-- ==== Sys2Proof/Laws/Reader.lean ====
section
/-! SUPPORT. Laws of the bit reader: a read takes the next unconsumed bits, or consumes what is left and ends. -/

namespace Sys2Proof.Machine

/-- `b` is the next unconsumed bit exactly when `ReadBit` gives it. -/
theorem Reader.readBit_got {r : Reader} {b : Bool} {rest : List Bool} (h : r.unread = b :: rest) :
    ∃ r', r.readBit = .got b r' ∧ r'.unread = rest ∧ r'.isOpen = r.isOpen := by
  unfold Reader.readBit
  split
  · rename_i h0
    cases hr : r.rin with
    | nil => simp [Reader.unread, h0, hr] at h
    | cons x xs =>
      simp only [Reader.unread, h0, hr, bitsMsb_zero, byteBits_cons, bitsMsb_succ x 7, List.nil_append, List.cons_append,
        List.cons.injEq] at h
      refine ⟨{ r with buf := x, count := 7, rin := xs }, congrArg (Reading.got · _) h.1, ?_, rfl⟩
      simpa [Reader.unread] using h.2
  · rename_i h0
    obtain ⟨n, hn⟩ : ∃ n, r.count = n + 1 := ⟨r.count - 1, by omega⟩
    simp only [Reader.unread, hn, bitsMsb_succ, List.cons_append, List.cons.injEq] at h
    refine ⟨{ r with count := r.count - 1 }, ?_, ?_, rfl⟩
    · simp [hn, ← h.1]
    · simpa [Reader.unread, hn] using h.2

theorem Reader.unread_eq_nil {r : Reader} : r.unread = [] ↔ r.count = 0 ∧ r.rin = [] := by
  rw [← List.length_eq_zero_iff]
  simp [Reader.unread]

/-- With no unconsumed bit, `ReadBit` ends and changes nothing. -/
theorem Reader.readBit_ended {r : Reader} (h : r.unread = []) : r.readBit = .ended r := by
  obtain ⟨h0, hr⟩ := Reader.unread_eq_nil.mp h
  simp [Reader.readBit, h0, hr]

/-- What `readBitsInto` makes of bits `bs` shifted into `acc`. -/
def shiftInto (acc : Word) (bs : List Bool) : Word :=
  bs.foldl (fun v b => (v <<< 1) ||| (BitVec.ofBool b).setWidth 32) acc

theorem Reader.readBitsInto_got {r : Reader} {bs rest : List Bool} (acc : Word) (h : r.unread = bs ++ rest) :
    ∃ r', r.readBitsInto acc bs.length = .got (shiftInto acc bs) r' ∧ r'.unread = rest ∧ r'.isOpen = r.isOpen := by
  induction bs generalizing r acc with
  | nil => exact ⟨r, rfl, by simpa using h, rfl⟩
  | cons b bs ih =>
    obtain ⟨r1, h1, h2, h3⟩ := Reader.readBit_got (r := r) (b := b) (rest := bs ++ rest) (by simpa using h)
    obtain ⟨r2, h4, h5, h6⟩ := ih _ h2
    refine ⟨r2, ?_, h5, by rw [h6, h3]⟩
    simp only [List.length_cons, Reader.readBitsInto, h1]
    exact h4

theorem Reader.readBitsInto_ended {r : Reader} {n : Nat} (acc : Word) (h : r.unread.length < n) :
    ∃ r', r.readBitsInto acc n = .ended r' ∧ r'.unread = [] ∧ r'.isOpen = r.isOpen := by
  induction n generalizing r acc with
  | zero => omega
  | succ n ih =>
    cases hu : r.unread with
    | nil =>
      exact ⟨r, by simp [Reader.readBitsInto, Reader.readBit_ended hu], hu, rfl⟩
    | cons b rest =>
      obtain ⟨r1, h1, h2, h3⟩ := Reader.readBit_got hu
      obtain ⟨r2, h4, h5, h6⟩ := ih (r := r1) ((acc <<< 1) ||| (BitVec.ofBool b).setWidth 32)
        (by rw [h2]; rw [hu] at h; simpa using h)
      exact ⟨r2, by simp [Reader.readBitsInto, h1, h4], h5, by rw [h6, h3]⟩

/-- The bits of the value: the bits read, with the old value shifted up. -/
theorem shiftInto_getLsbD (acc : Word) (bs : List Bool) (j : Nat) (hj : j < 32) :
    (shiftInto acc bs).getLsbD j = if h : j < bs.length then bs[bs.length - 1 - j] else acc.getLsbD (j - bs.length) := by
  induction bs generalizing acc with
  | nil => simp [shiftInto]
  | cons b bs ih =>
    have step : shiftInto acc (b :: bs) = shiftInto ((acc <<< 1) ||| (BitVec.ofBool b).setWidth 32) bs := rfl
    rw [step, ih]
    by_cases h1 : j < bs.length
    · have h2 : j < (b :: bs).length := by simp; omega
      have e : (b :: bs).length - 1 - j = (bs.length - 1 - j) + 1 := by simp; omega
      simp only [h1, h2, dite_true, e, List.getElem_cons_succ]
    · simp only [h1, dite_false]
      by_cases h2 : j = bs.length
      · subst h2
        cases b <;> simp
      · have h3 : ¬ j < (b :: bs).length := by simp; omega
        obtain ⟨k, hk⟩ : ∃ k, j - bs.length = k + 1 := ⟨j - bs.length - 1, by omega⟩
        have e : j - (b :: bs).length = k := by simp; omega
        have hk32 : k + 1 < 32 := by omega
        simp only [h3, dite_false, e, hk, BitVec.getLsbD_or, BitVec.getLsbD_shiftLeft, BitVec.getLsbD_setWidth]
        cases b <;> simp [hk32]

/-- Read back, the value's low bits are the bits read. -/
theorem bitsMsb_shiftInto {bs : List Bool} (acc : Word) (h : bs.length ≤ 32) :
    bitsMsb (shiftInto acc bs) bs.length = bs := by
  apply List.ext_getElem
  · simp
  · intro k h1 h2
    have hk : k < bs.length := h2
    rw [bitsMsb_getElem, shiftInto_getLsbD _ _ _ (by omega)]
    have e : bs.length - 1 - (bs.length - 1 - k) = k := by omega
    have hlt : bs.length - 1 - k < bs.length := by omega
    simp only [hlt, dite_true, e]

/-- `n` bits make a value below `2^n`. -/
theorem shiftInto_lt {bs : List Bool} : (shiftInto 0#32 bs).toNat < 2 ^ bs.length := by
  apply Nat.lt_pow_two_of_testBit
  intro i hi
  rw [BitVec.testBit_toNat]
  by_cases h : i < 32
  · rw [shiftInto_getLsbD _ _ _ h]
    have : ¬ i < bs.length := by omega
    simp [this]
  · exact BitVec.getLsbD_of_ge _ _ (by omega)

/-- Everything a complete `ReadBits(n)` does: it consumes the next `n` bits, and the value's bits are those bits. -/
theorem Reader.readBits_got {r : Reader} {bs rest : List Bool} (h : r.unread = bs ++ rest) (hn : bs.length ≤ 32) :
    ∃ v r', r.readBits bs.length = .got v r' ∧ bitsMsb v bs.length = bs ∧ v.toNat < 2 ^ bs.length ∧ r'.unread = rest ∧
      r'.isOpen = r.isOpen := by
  obtain ⟨r', h1, h2, h3⟩ := Reader.readBitsInto_got 0#32 h
  exact ⟨_, r', h1, bitsMsb_shiftInto _ hn, shiftInto_lt, h2, h3⟩

/-- Everything an exhausted `ReadBits(n)` does: it consumes every bit that is left. -/
theorem Reader.readBits_ended {r : Reader} {n : Nat} (h : r.unread.length < n) :
    ∃ r', r.readBits n = .ended r' ∧ r'.unread = [] ∧ r'.isOpen = r.isOpen :=
  Reader.readBitsInto_ended 0#32 h

/-- Two values below `2^n` with the same low `n` bits are equal. -/
theorem eq_of_bitsMsb_eq {w : Nat} {v v' : BitVec w} {n : Nat} (h : bitsMsb v n = bitsMsb v' n)
    (hv : v.toNat < 2 ^ n) (hv' : v'.toNat < 2 ^ n) : v = v' := by
  apply BitVec.eq_of_getLsbD_eq
  intro i _
  by_cases hi : i < n
  · have h1 : n - 1 - i < (bitsMsb v n).length := by simp; omega
    have h2 : n - 1 - i < (bitsMsb v' n).length := by simp; omega
    have e : n - 1 - (n - 1 - i) = i := by omega
    have := List.getElem_of_eq h h1
    rw [bitsMsb_getElem, bitsMsb_getElem, e] at this
    exact this
  · have big (u : BitVec w) (hu : u.toNat < 2 ^ n) : u.getLsbD i = false := by
      rw [← BitVec.testBit_toNat]
      exact Nat.testBit_lt_two_pow (Nat.lt_of_lt_of_le hu (Nat.pow_le_pow_right (by decide) (by omega)))
    rw [big v hv, big v' hv']

/-- What reading a value's own bits gives back. -/
theorem Reader.readBits_of_bits {r : Reader} {v : Word} {n : Nat} {rest : List Bool} (h : r.unread = bitsMsb v n ++ rest)
    (hn : n ≤ 32) (hv : v.toNat < 2 ^ n) : ∃ r', r.readBits n = .got v r' ∧ r'.unread = rest ∧ r'.isOpen = r.isOpen := by
  obtain ⟨v', r', h1, h2, h3, h4, h5⟩ := Reader.readBits_got h (by simpa using hn)
  simp only [bitsMsb_length] at h1 h2 h3
  exact ⟨r', by rw [h1, eq_of_bitsMsb_eq h2 h3 hv], h4, h5⟩

theorem Reader.readBit_count {r r' : Reader} {b : Bool} (h : r.readBit = .got b r') (hc : r.count ≤ 8) : r'.count ≤ 7 := by
  unfold Reader.readBit at h
  split at h
  · split at h
    · cases h
    · cases h; simp
  · cases h; simp; omega

/-- `Avail()` is true exactly when an unconsumed bit is left (rule R160). -/
theorem Reader.avail_iff {r : Reader} : r.avail = true ↔ r.unread ≠ [] := by
  rw [ne_eq, Reader.unread_eq_nil]
  simp only [Reader.avail, Bool.or_eq_true, decide_eq_true_eq, Bool.not_eq_true', List.isEmpty_eq_false_iff, ne_eq, not_and]
  constructor
  · rintro (h | h) h0
    · omega
    · exact h
  · intro h
    by_cases h0 : r.count = 0
    · exact .inr (h h0)
    · exact .inl (by omega)

theorem Reader.closed_inv : Reader.closed.Inv := ⟨by decide, fun _ => rfl⟩

/-! ## What a read consumes -/

/-- What is true of the reader `r'` that any reads leave of `r`: they take a run of bytes from the front of `RIN` and consume a run of
bits from the front of the unconsumed ones, and the last byte taken has lost a bit. -/
def Reader.Consumes (r r' : Reader) : Prop :=
  r'.isOpen = r.isOpen ∧ ∃ (taken : List Byte) (consumed : List Bool), r.rin = taken ++ r'.rin ∧
    r.unread = consumed ++ r'.unread ∧ consumed.length + r'.count = 8 * taken.length + r.count ∧ (taken ≠ [] → r'.count ≤ 7)

theorem Reader.Consumes.refl (r : Reader) : r.Consumes r := ⟨rfl, [], [], rfl, rfl, by simp, by simp⟩

theorem Reader.Consumes.trans {a b c : Reader} (h : a.Consumes b) (h' : b.Consumes c) : a.Consumes c := by
  obtain ⟨o1, t1, c1, e1, f1, g1, l1⟩ := h
  obtain ⟨o2, t2, c2, e2, f2, g2, l2⟩ := h'
  refine ⟨o2.trans o1, t1 ++ t2, c1 ++ c2, by rw [e1, e2, List.append_assoc], by rw [f1, f2, List.append_assoc], ?_, ?_⟩
  · simp; omega
  · intro hne
    by_cases h2 : t2 = []
    · subst h2
      have := l1 (by simpa using hne)
      simp at g2; omega
    · exact l2 h2

theorem Reader.Consumes.count_le {a b : Reader} (h : a.Consumes b) (ha : a.count ≤ 8) : b.count ≤ 8 := by
  obtain ⟨-, t, c, -, -, g, l⟩ := h
  by_cases h2 : t = []
  · subst h2; simp at g; omega
  · have := l h2; omega

/-- Reads keep rule R44's invariant of an open reader. -/
theorem Reader.Consumes.inv {r r' : Reader} (h : r.Consumes r') (hi : r.Inv) (ho : r.isOpen = true) : r'.Inv :=
  ⟨h.count_le hi.count_le, fun hc => by rw [h.1, ho] at hc; cases hc⟩

theorem Reader.readBit_consumes {r r' : Reader} {b : Bool} (h : r.readBit = .got b r') : r.Consumes r' := by
  unfold Reader.readBit at h
  split at h
  · rename_i h0
    split at h
    · cases h
    · rename_i x xs hx
      cases h
      exact ⟨rfl, [x], [x.getLsbD 7], by simp [hx], by simp [Reader.unread, h0, hx, bitsMsb], by simp [h0], by simp⟩
  · rename_i h0
    cases h
    obtain ⟨n, hn⟩ : ∃ n, r.count = n + 1 := ⟨r.count - 1, by omega⟩
    exact ⟨rfl, [], [r.buf.getLsbD (r.count - 1)], rfl, by simp [Reader.unread, hn, bitsMsb], by simp [hn]; omega, by simp⟩

theorem Reader.readBit_ended_eq {r r' : Reader} (h : r.readBit = .ended r') : r' = r ∧ r.unread = [] := by
  unfold Reader.readBit at h
  split at h
  · rename_i h0
    split at h
    · rename_i hx; cases h; exact ⟨rfl, Reader.unread_eq_nil.mpr ⟨h0, hx⟩⟩
    · cases h
  · cases h

/-- What a reading may leave of `r`: it consumes, and where it ended no bit is left. -/
def Reading.From {α : Type} (x : Reading α) (r : Reader) : Prop :=
  match x with
  | .got _ r' => r.Consumes r'
  | .ended r' => r.Consumes r' ∧ r'.unread = []

theorem Reader.readBitsInto_from (n : Nat) (r : Reader) (acc : Word) : (r.readBitsInto acc n).From r := by
  induction n generalizing r acc with
  | zero => exact .refl r
  | succ n ih =>
    unfold Reader.readBitsInto
    cases h : r.readBit with
    | ended r1 =>
      obtain ⟨rfl, hu⟩ := Reader.readBit_ended_eq h
      exact ⟨.refl _, hu⟩
    | got b r1 =>
      have h1 := Reader.readBit_consumes h
      have h2 := ih r1 ((acc <<< 1) ||| (BitVec.ofBool b).setWidth 32)
      cases h3 : r1.readBitsInto ((acc <<< 1) ||| (BitVec.ofBool b).setWidth 32) n with
      | got v r2 => rw [h3] at h2; simp only [h3]; exact h1.trans h2
      | ended r2 => rw [h3] at h2; simp only [h3]; exact ⟨h1.trans h2.1, h2.2⟩

/-- Everything `ReadBits` does to the reader. -/
theorem Reader.readBits_from (r : Reader) (n : Nat) : (r.readBits n).From r := Reader.readBitsInto_from n r 0#32

/-- A run of reads can be cut anywhere. -/
theorem Reader.readBitsInto_add (r : Reader) (acc : Word) (m n : Nat) :
    r.readBitsInto acc (m + n) =
      match r.readBitsInto acc m with
      | .ended r' => .ended r'
      | .got v r' => r'.readBitsInto v n := by
  induction m generalizing r acc with
  | zero => simp [Reader.readBitsInto]
  | succ m ih =>
    rw [Nat.succ_add]
    simp only [Reader.readBitsInto]
    cases r.readBit with
    | ended r => rfl
    | got b r => exact ih _ _

end Sys2Proof.Machine
end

****************

Task: Repeat, word for word, the lines from the opening of the material through the line containing "gives it. -/".

Response to this exercise:
-- ==== Sys2Proof/Laws/Reader.lean ====
section
/-! SUPPORT. Laws of the bit reader: a read takes the next unconsumed bits, or consumes what is left and ends. -/

namespace Sys2Proof.Machine

/-- `b` is the next unconsumed bit exactly when `ReadBit` gives it. -/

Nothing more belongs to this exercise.